What is the solution set for #4x^2 - 5x < 6#?

Bring the inequality to standard form: #f(x) = 4x^2 - 5x - 6 < 0# First, solve #f(x) = 4x^2 - 5x - 6 = 0# (1) to get the 2 real roots. I use the new Transforming Method. (Google, Yahoo) Transformed equation #f'(x) = x^2 - 5x + 24# (2). Roots have opposite signs. Factor pairs of 24 -> ...(-2, 12)(-3, 8). This sum is 5 = -b. Then, the 2 real roots of (2) are: -3 and 8. Back to original equation (1), the 2 real roots are: #-3/4# and #8/4 = 2.# Find the solution set of the inequality. Since a > 0, the parabola opens upward. Between the 2 real roots #(-3/4)# and (2), a part of the parabola is below the x-axis, meaning f(x) < 0. Answer by open interval:# (-3/4, 2)#

To find the solution set for the inequality \(4x^2 - 5x < 6\), we first rearrange the inequality to set it equal to zero.
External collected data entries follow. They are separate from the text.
-- ==== Sys2Proof/Machine/AttnLib.lean ====
section
/-! DEFINITION. What the vector engines compute between the attention passes, as the chapter binds the attention
library to do it (R284 to R294): rotary encoding, the running softmax of a query row, the gradient of a score block and
the plan of a sequence split over a ring. Engine programs run these by the commands of the vector engines; no command
calls a definition of this file. -/

namespace Sys2Proof.Machine

/-! Rotary encoding (R284). A complex number is a pair of F32 values, cosine first. -/

/-- x * y, the two components each rounded once. -/
def cmul (x y : W32 × W32) : W32 × W32 :=
  let a := f32 x.1
  let b := f32 x.2
  let c := f32 y.1
  let d := f32 y.2
  ((FVal.add (FVal.mul a c) (FVal.mul b d).neg).toF32, (FVal.add (FVal.mul a d) (FVal.mul b c)).toF32)

/-- The parts of a position that index the three tables: POS[10:0], POS[21:11] and POS[31:22]. -/
def rotaryIndex (pos : Nat) : Nat × Nat × Nat := (pos % 2 ^ 11, pos / 2 ^ 11 % 2 ^ 11, pos / 2 ^ 22 % 2 ^ 10)

/-- cos a and sin a of a position for one element pair, combined from the three tables of that pair in their order. -/
def rotaryAngle (t0 t1 t2 : List (W32 × W32)) (pos : Nat) : W32 × W32 :=
  let (i, j, k) := rotaryIndex pos
  cmul (cmul (t0[i]?.getD (0, 0)) (t1[j]?.getD (0, 0))) (t2[k]?.getD (0, 0))

/-- One element pair (x, y) turned by an angle given as (cos a, sin a). -/
def rotatePair (cs xy : W32 × W32) : W32 × W32 := cmul cs xy

/-- The rotary part of a row, pair by pair, each with its own angle. -/
def rotateRow : List (W32 × W32) → List W32 → List W32
  | cs :: r, x :: y :: t => let p := rotatePair cs (x, y); p.1 :: p.2 :: rotateRow r t
  | _, l => l

/-- The angle the other way, for the rotary part of dK (R290). -/
def unturn (cs : W32 × W32) : W32 × W32 := (cs.1, cs.2 ^^^ 0x80000000#32)

/-! The running softmax of a query row (R285 to R289). -/

def f32NegInf : W32 := 0xFF800000#32

/-- Running maximum, running sum and unnormalised accumulator of a row, in units of the raw score. -/
structure SoftRow where
  m : W32
  l : W32
  acc : List W32
  deriving DecidableEq, Repr

def SoftRow.start (width : Nat) : SoftRow := ⟨f32NegInf, 0, List.replicate width 0⟩

/-- exp(τ × (a - b)), each operation one rn. -/
def expDiff (τ a b : W32) : W32 := f32Exp (f32Mul τ (f32Sub a b))

/-- The sum of widened probabilities added to `l`: chunks of 32 columns from column 0 upward, each by the tree of R153,
the chunk sums one at a time. -/
def sumChunks : Nat → W32 → List W32 → W32
  | 0, l, _ => l
  | _ + 1, l, [] => l
  | k + 1, l, ps => sumChunks k (f32Add l (laneTree f32Add (ps.take 32))) (ps.drop 32)

/-- The row once a block of maximum `mb` is known: rescaled, once, only where the maximum rises (R286); NaN throughout
once a maximum is NaN (R288). -/
def SoftRow.raised (r : SoftRow) (τ mb : W32) : SoftRow :=
  if (f32 mb).isNan || (f32 r.m).isNan then ⟨nan32, nan32, r.acc.map fun _ => nan32⟩
  else if FVal.lt (f32 r.m) (f32 mb) then
    let α := if r.m = f32NegInf then 0 else expDiff τ r.m mb
    ⟨mb, f32Mul r.l α, r.acc.map fun x => f32Mul x α⟩
  else r

/-- The probability of a score against the running maximum, as stored: rounded to PFMT. -/
def probOf (pfmt : Nat) (τ m sc : W32) : Nat := (fmtRound pfmt false (f32 (expDiff τ sc m))).1

/-- One block of a row, from its two row maxima and its scores (masked ones -infinity): the row before its ATV, and the
stored probabilities (R285). -/
def SoftRow.block (r : SoftRow) (τ : W32) (pfmt : Nat) (maxA maxB : W32) (scores : List W32) : SoftRow × List Nat :=
  let mb := f32Max maxA maxB
  if mb = f32NegInf then (r, scores.map fun _ => 0)
  else
    let r1 := r.raised τ mb
    let ps := scores.map (probOf pfmt τ r1.m)
    let wide := ps.map fun p => (elemDecode pfmt p).toF32
    (⟨r1.m, sumChunks (ps.length / 32 + 1) r1.l wide, r1.acc⟩, ps)

/-- The output row of an ATV added to the accumulator; an ATV split over two key halves adds the halves in order. -/
def SoftRow.addOut (r : SoftRow) (o : List W32) : SoftRow := ⟨r.m, r.l, List.zipWith f32Add r.acc o⟩

/-- The row's output in OFMT; +0 for a row that sees no key (R288). -/
def SoftRow.output (r : SoftRow) (ofmt : Nat) : List Nat :=
  if r.m = f32NegInf then r.acc.map fun _ => 0
  else r.acc.map fun x => (fmtRound ofmt false (f32 (f32Mul x (f32Rcp r.l)))).1

/-- The saved statistics of a row for one head: m, then l (R289). -/
def SoftRow.stats (r : SoftRow) : List Byte := toLe 4 r.m.toNat ++ toLe 4 r.l.toNat

/-! The gradient of a score block (R290). -/

/-- P(j) recomputed from the saved statistics. -/
def probAgain (pfmt : Nat) (τ m l sc : W32) : Nat :=
  (fmtRound pfmt false (f32 (f32Mul (expDiff τ sc m) (f32Rcp l)))).1

/-- dS = P ∘ (dP - D), rounded to PFMT. -/
def scoreGrad (pfmt : Nat) (p : Nat) (dP d : W32) : Nat :=
  (fmtRound pfmt false (f32 (f32Mul (elemDecode pfmt p).toF32 (f32Sub dP d)))).1

/-! A sequence split over a ring of P members (R274, R291 to R294). -/

/-- P members, chunks of C tokens. -/
structure Ring where
  members : Nat
  chunk : Nat
  deriving DecidableEq, Repr

/-- The plans the ring takes: its sizes (R291), and a sequence of at most 512 global tokens that fits (R274). -/
def Ring.takes (g : Ring) (toks : List TokenMeta) : Bool :=
  decide (2 ≤ g.members ∧ g.members ≤ 256 ∧ g.chunk % 64 = 0 ∧ 64 ≤ g.chunk ∧ g.chunk ≤ 4096 ∧
    toks.length ≤ 2 * g.members * g.chunk ∧ (toks.filter fun t => t.glob && !t.padding).length ≤ 512)

/-- The two chunks of a member. -/
def Ring.chunksOf (g : Ring) (r : Nat) : List Nat := [r, 2 * g.members - 1 - r]

/-- A padding token. -/
def padToken : TokenMeta := ⟨false, 0xFFFF, 0⟩

/-- A member's 2C tokens; those beyond the sequence's end are padding. -/
def Ring.block (g : Ring) (toks : List TokenMeta) (r : Nat) : List TokenMeta :=
  (g.chunksOf r).flatMap fun c => (List.range g.chunk).map fun i => (toks[c * g.chunk + i]?).getD padToken

/-- The member that `r` sends to. -/
def Ring.next (g : Ring) (r : Nat) : Nat := (r + 1) % g.members

/-- The member whose block `r` computes against at step `t`. -/
def Ring.blockAt (g : Ring) (r t : Nat) : Nat := (r + (g.members - t % g.members)) % g.members

/-- What a member does on the ring (R292). -/
inductive RingAct where
  /-- Wait until ARRIVE, which the predecessor writes, has reached the value; the block stands in receive slot `slot`. -/
  | awaitArrive (value slot : Nat)
  /-- Wait until RELEASE, which the successor writes, has reached the value. -/
  | awaitRelease (value : Nat)
  /-- PUT the block to the successor's receive slot, then the value to its ARRIVE word, on one flow. -/
  | send (slot value : Nat)
  /-- Attend the member's queries to the block of a member. -/
  | attend (member : Nat)
  /-- Attend them to the global block (R293). -/
  | attendGlobal
  /-- Wait for this step's forwarding PUT, then PUT the value to the predecessor's RELEASE word. -/
  | release (value : Nat)
  deriving DecidableEq, Repr

/-- One step of the ring at a member. -/
def Ring.stepOf (g : Ring) (r t : Nat) : List RingAct :=
  (if 1 ≤ t then [.awaitArrive t ((t - 1) % 2)] else []) ++
    (if t + 2 ≤ g.members then
      (if 2 ≤ t then [.awaitRelease (t - 1)] else []) ++ [.send (t % 2) (t + 1)] else []) ++
    [.attend (g.blockAt r t), .attendGlobal] ++ (if 1 ≤ t then [.release t] else [])

/-- All a member does, in the fixed order of R294. -/
def Ring.plan (g : Ring) (r : Nat) : List RingAct := (List.range g.members).flatMap (g.stepOf r)

/-- The metadata of the global block: every global key; where `inRing` says that a ring block holds the key, padding
stands in its place, so that it is counted once (R293). -/
def globalBlock (toks : List TokenMeta) (inRing : TokenMeta → Bool) : List TokenMeta :=
  (toks.filter fun t => t.glob && !t.padding).map fun t => if inRing t then padToken else t

end Sys2Proof.Machine
end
Then, we solve the quadratic equation using methods like factoring, completing the square, or using the quadratic formula to find the critical points. Finally, we determine the intervals where the inequality holds true. The quadratic equation \(4x^2 - 5x - 6 = 0\) can be solved using factoring, completing the square, or the quadratic formula. Using the quadratic formula: \[x = \frac{{-b \pm \sqrt{{b^2 - 4ac}}}}{{2a}}\] where \(a = 4\), \(b = -5\), and \(c = -6\). \[x = \frac{{5 \pm \sqrt{{(-5)^2 - 4 \cdot 4 \cdot (-6)}}}}{{2 \cdot 4}}\] \[x = \frac{{5 \pm \sqrt{{25 + 96}}}}{{8}}\] \[x = \frac{{5 \pm \sqrt{{121}}}}{{8}}\] \[x = \frac{{5 \pm 11}}{{8}}\] So, the solutions are \(x = \frac{{5 + 11}}{{8}}\) and \(x = \frac{{5 - 11}}{{8}}\): \[x_1 = \frac{{16}}{{8}} = 2\] \[x_2 = \frac{{-6}}{{8}} = -\frac{{3}}{{4}}\] Now, we have the critical points \(x = 2\) and \(x = -\frac{{3}}{{4}}\). We test the intervals \(x < -\frac{{3}}{{4}}\), \(-\frac{{3}}{{4}} < x < 2\), and \(x > 2\) by plugging in test values into the original inequality \(4x^2 - 5x < 6\). We find that the inequality holds true for \(x < -\frac{{3}}{{4}}\) and \(x > 2\), but not for \(-\frac{{3}}{{4}} < x < 2\). So, the solution set for \(4x^2 - 5x < 6\) is \(x < -\frac{{3}}{{4}}\) or \(x > 2\).